We recently revealed that Buffalo post-hardcore groundbreakers Snapcase were reuniting to play a spate of shows in Europe and one domestically on May 8. Guitarist Frank Vicario -- who was extremely busy on the eve of the iPad launch, since he works for Apple -- took the time to give Noisecreep the lowdown on the goings on. While sadly it's not a full-fledged reunion or tour, don't despair. If planets align, we could be seeing more of Snapcase. Or not.

"As of right now, it's just some shows," Vicario told Noisecreep. "We never got the chance to do any sort of 'last hurrah' in Europe, so when this opportunity presented itself, we couldn't refuse. Also, we couldn't neglect to play in our hometown for our fans, friends and families, so we put together the Buffalo show with some old friends and new ones in hopes of making something special for everyone."

The reunion was hastened by everything simply falling into place. "We had talked about playing together in some limited capacity as far back as the benefit shows in 2007," Vicario said. "We had so much fun, playing together again without any pretense. We actually met up and jammed a number of times throughout 2009, just hanging out and having fun. We toyed with the idea of playing again, usually musing about doing a Buffalo show or being surprise guests at another show, but nothing ever came to fruition."

Earlier this year, guitarist Jon Salemi received an email from the band's European booking agent, since Snapcase had an invitation to play the Groezrock festival. "We were immediately excited, yet tentative. [Drummer] Tim [Redmond] is a school teacher, which makes it very difficult for him to get any sort of time off. The dates fell right on his spring break, so we decided to do it, as well as book a few shows in Germany to give Europe the proper send-off, albeit belated, it deserved."

Damn you, Europe! But we Americans love Snapcase, too!

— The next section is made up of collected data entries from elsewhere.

-- ==== Sys2Proof/Machine/Ops.lean ====
section
/-! DEFINITION. The named operations over memory and registers: the one place where a byte of memory or a
register is read or written, raising a fault (60_exceptions.md rule R184), the byte stack (44_stack.md rules
R160 to R162) and loading the memory image (70_reset_and_hazards.md rule R202). There is no return from a
fault (R186). -/

namespace Sys2Proof.Machine

/-! ### Memory as data -/

/-- What an address reads as that nothing has written and the host's image does not list. DESIGN CHOICE
(log entry 3): 0x00, the fill that the examples of the spec use (R202, C7). -/
def Memory.unlistedByte : Byte := 0x00

/-- The byte at an address. -/
def Memory.read : Memory → Nat → Byte
  | [], _ => Memory.unlistedByte
  | (b, v) :: rest, a => if b = a then v else Memory.read rest a

/-- A memory without the cell at `a`. -/
def Memory.erase (m : Memory) (a : Nat) : Memory := m.filter fun c => c.1 != a

/-- Put a cell in its place by rising address. -/
def Memory.insert : Memory → Nat → Byte → Memory
  | [], a, v => [(a, v)]
  | (b, w) :: rest, a, v =>
    if a < b then (a, v) :: (b, w) :: rest else (b, w) :: Memory.insert rest a v

/-- Write one byte and keep the canonical form: the value an unlisted address reads as is not listed. -/
def Memory.write (m : Memory) (a : Nat) (v : Byte) : Memory :=
  if v = Memory.unlistedByte then Memory.erase m a else Memory.insert (Memory.erase m a) a v

/-- The canonical form: addresses strictly rising, and no cell with the unlisted byte. -/
abbrev Memory.wf (m : Memory) : Prop :=
  m.Pairwise (fun c d => c.1 < d.1) ∧ ∀ c ∈ m, c.2 ≠ Memory.unlistedByte

/-- Store bytes at rising addresses. -/
def Memory.writeBytes : Memory → Nat → List Byte → Memory
  | m, _, [] => m
  | m, a, v :: rest => Memory.writeBytes (Memory.write m a v) (a + 1) rest

/-! ### Registers -/

/-- Read `x[i]` (R21, R23). -/
def State.getReg (s : State) (i : RegIdx) : Word := s.regs[i.val]

/-- Write `x[i]` (R21, R23): no cell is hardwired. -/
def State.setReg (s : State) (i : RegIdx) (v : Word) : State := { s with regs := s.regs.set i.val v i.isLt }

/-- Write `pc` (R25). -/
def State.setPc (s : State) (v : Word) : State := { s with pc := v }

/-- Write `sp` (R28). -/
def State.setSp (s : State) (v : Word) : State := { s with sp := v }

/-- Write the flag register. -/
def State.setFlags (s : State) (f : Flags) : State := { s with flags := f }

/-- Write the run state: HALT and `raise` do (R38). -/
def State.setRunState (s : State) (r : RunState) : State := { s with runState := r }

/-- Write the last-instruction register (R39). -/
def State.setLast (s : State) (i : Option Instr) : State := { s with last := i }

/-- Replace the memory. -/
def State.setMem (s : State) (m : Memory) : State := { s with mem := m }

/-! ### Memory access with its bounds check -/

/-- A 16-bit address names a cell only below `MEM_SIZE` (R50); it is never reduced modulo `MEM_SIZE` (R52). -/
def State.inMemory (s : State) (a : Word) : Bool := decide (a.toNat < s.config.memSize)

/-- `MemRead(addr, 1)` (R52): `none` is the `MemoryFault`. -/
def State.memRead (s : State) (a : Word) : Option Byte :=
  if s.inMemory a then some (Memory.read s.mem a.toNat) else none

/-- `MemWrite(addr, 1, v)` (R53): `none` is the `MemoryFault`. -/
def State.memWrite (s : State) (a : Word) (v : Byte) : Option State :=
  if s.inMemory a then some (s.setMem (Memory.write s.mem a.toNat v)) else none

/-! ### Taking a fault -/

/-- `raise K` (R184): the rest of the cycle is abandoned and `run_state <- Faulted(K)`. Nothing is saved and
control goes nowhere. What else the cycle keeps is what `s` holds (R185). -/
def State.raise (s : State) (k : FaultKind) : Host.Outcome State Fault Refusal :=
  .next (s.setRunState (.faulted k))

/-- End an instruction whose accesses were made from `s`: a failed access raises `MemoryFault` at `s`, so
that the faulting instruction commits none of its own writes (R180, R185). -/
def State.orMemoryFault (s : State) (r : Option State) : Host.Outcome State Fault Refusal :=
  match r with
  | some t => .next t
  | none => s.raise .memoryFault

/-! ### The byte stack -/

/-- Push one byte: subtract 1 from `sp`, then write at the new `sp` (R27, R160). The subtraction wraps
modulo 65536 and a wrapped address fails the bounds check (R28). -/
def State.pushByte (s : State) (v : Byte) : Option State :=
  let a := s.sp - 1
  (s.memWrite a v).map fun t => t.setSp a

/-- Pop one byte: read at `sp`, then add 1 (R27, R161). -/
def State.popByte (s : State) : Option (Byte × State) :=
  (s.memRead s.sp).map fun v => (v, s.setSp (s.sp + 1))

/-! ### Construction -/

/-- The memory of an image: byte `k` of the buffer becomes `mem[k]` (R202). -/
def Memory.ofImage (image : List Byte) : Memory := Memory.writeBytes [] 0 image

/-- construct(`MEM_SIZE`, image), the host's only way to make a core (R200, R202, R204). The buffer has
`MEM_SIZE` bytes; bytes beyond that name no cell, and cells a shorter buffer does not reach read as the
unlisted byte (log entry 3). -/
def State.construct (config : Config) (image : List Byte) : State :=
  (State.initial config).setMem (Memory.ofImage (image.take config.memSize))

/-- `State.withFetchWord`'s work: the bytes at `pc` and up, those of them that name a cell. -/
def State.placeAtPc (s : State) (bytes : List Byte) : State :=
  s.setMem (Memory.writeBytes s.mem s.pc.toNat (bytes.take (s.config.memSize - s.pc.toNat)))

end Sys2Proof.Machine
end

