-- ==== Sys2Proof/Machine/Logic.lean ====
section
/-! DEFINITION. The meanings of AND, OR, XOR, NOT, SHL and SHR (42_logic.md): 16-bit results, `zero` and
`negative` written, carry and overflow left alone (rule R140). -/

namespace Sys2Proof.Machine

/-- `shl16(v, n) = (v * 2^n) mod 65536`, the count not reduced (R145). -/
def shl16 (v : Word) (n : Byte) : Word := v <<< n.toNat

/-- `shr16(v, n) = floor(v / 2^n)`: logical, the count not reduced (R145). -/
def shr16 (v : Word) (n : Byte) : Word := v >>> n.toNat

/-- AND (R141): with `zext_16(data)`, so the upper byte is cleared. -/
def execAnd (o : Operands) (s : State) : Host.Outcome State Fault Refusal :=
  s.withData o fun d => .next (s.writeLogic o.reg1 (s.getReg o.reg1 &&& zext16 d))

/-- OR (R142): with `zext_16(data)`. -/
def execOr (o : Operands) (s : State) : Host.Outcome State Fault Refusal :=
  s.withData o fun d => .next (s.writeLogic o.reg1 (s.getReg o.reg1 ||| zext16 d))

/-- XOR (R143): with `zext_16(data)`. -/
def execXor (o : Operands) (s : State) : Host.Outcome State Fault Refusal :=
  s.withData o fun d => .next (s.writeLogic o.reg1 (s.getReg o.reg1 ^^^ zext16 d))

/-- NOT (R144): all 16 bits inverted, in all four modes. -/
def execNot (o : Operands) (s : State) : Host.Outcome State Fault Refusal :=
  .next (s.writeLogic o.reg1 (~~~ s.getReg o.reg1))

/-- SHL (R146): shift left by the data byte. -/
def execShl (o : Operands) (s : State) : Host.Outcome State Fault Refusal :=
  s.withData o fun d => .next (s.writeLogic o.reg1 (shl16 (s.getReg o.reg1) d))

/-- SHR (R147): shift right by the data byte, zeros entering at bit 15. -/
def execShr (o : Operands) (s : State) : Host.Outcome State Fault Refusal :=
  s.withData o fun d => .next (s.writeLogic o.reg1 (shr16 (s.getReg o.reg1) d))

end Sys2Proof.Machine
end

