-- ==== Sys2Proof/Machine/Core.lean ====
section
/-! DEFINITION. The machine as the host runs it. -/

def Sys2Proof.core : Host.Core := { State := Sys2Proof.Machine.State, Fault := Sys2Proof.Machine.Fault, Refusal := Sys2Proof.Machine.Refusal, step := Sys2Proof.Machine.step, reset := Sys2Proof.Machine.State.reset }
end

There are no plans for a U.S. tour, with Vicario saying, "We're still close friends and we love the thought of playing together in any context, but with families and careers outside of playing music, it's difficult to do any substantial touring. I'm not saying something couldn't fall into place in the future. But for now, this is it."

While the band has almost a full album's worth of songs that were written before the 2005 split, there are no plans to record them or write new material. "We do love playing together, so who knows what the future may bring," Vicario admitted. "For the tour, we're concentrating on giving the fans what they want and playing the songs they're familiar with. Not to say that people wouldn't be interested in hearing new material, but with the limited amount of time we have to work with on stage and the back catalog we're pulling from, it's difficult to fit in all the standards fans want to hear, let alone worrying about fitting in new material. We'd love for folks to hear some new stuff some day, but these shows probably aren't the best vehicle for that."

Besides fixing computers for Apple, Vicario turned the former Snapcase rehearsal space into a studio and had worked with Buffalo bands until he closed up shop last summer. He plans to build a new studio shortly and enjoys the opportunity to teach young bands what he has learned through the years.

While the jury is out on the comeback beyond the "few shows," Vicario said, "We're five old friends who like playing music together, and this is an amazing gift of an opportunity we've been given to do that another time. Sorry if that's not the prophetic answer everyone is hoping for. We'll take it one day at a time and see what the future holds."

See you in Buffalo, Frank and Snapcase!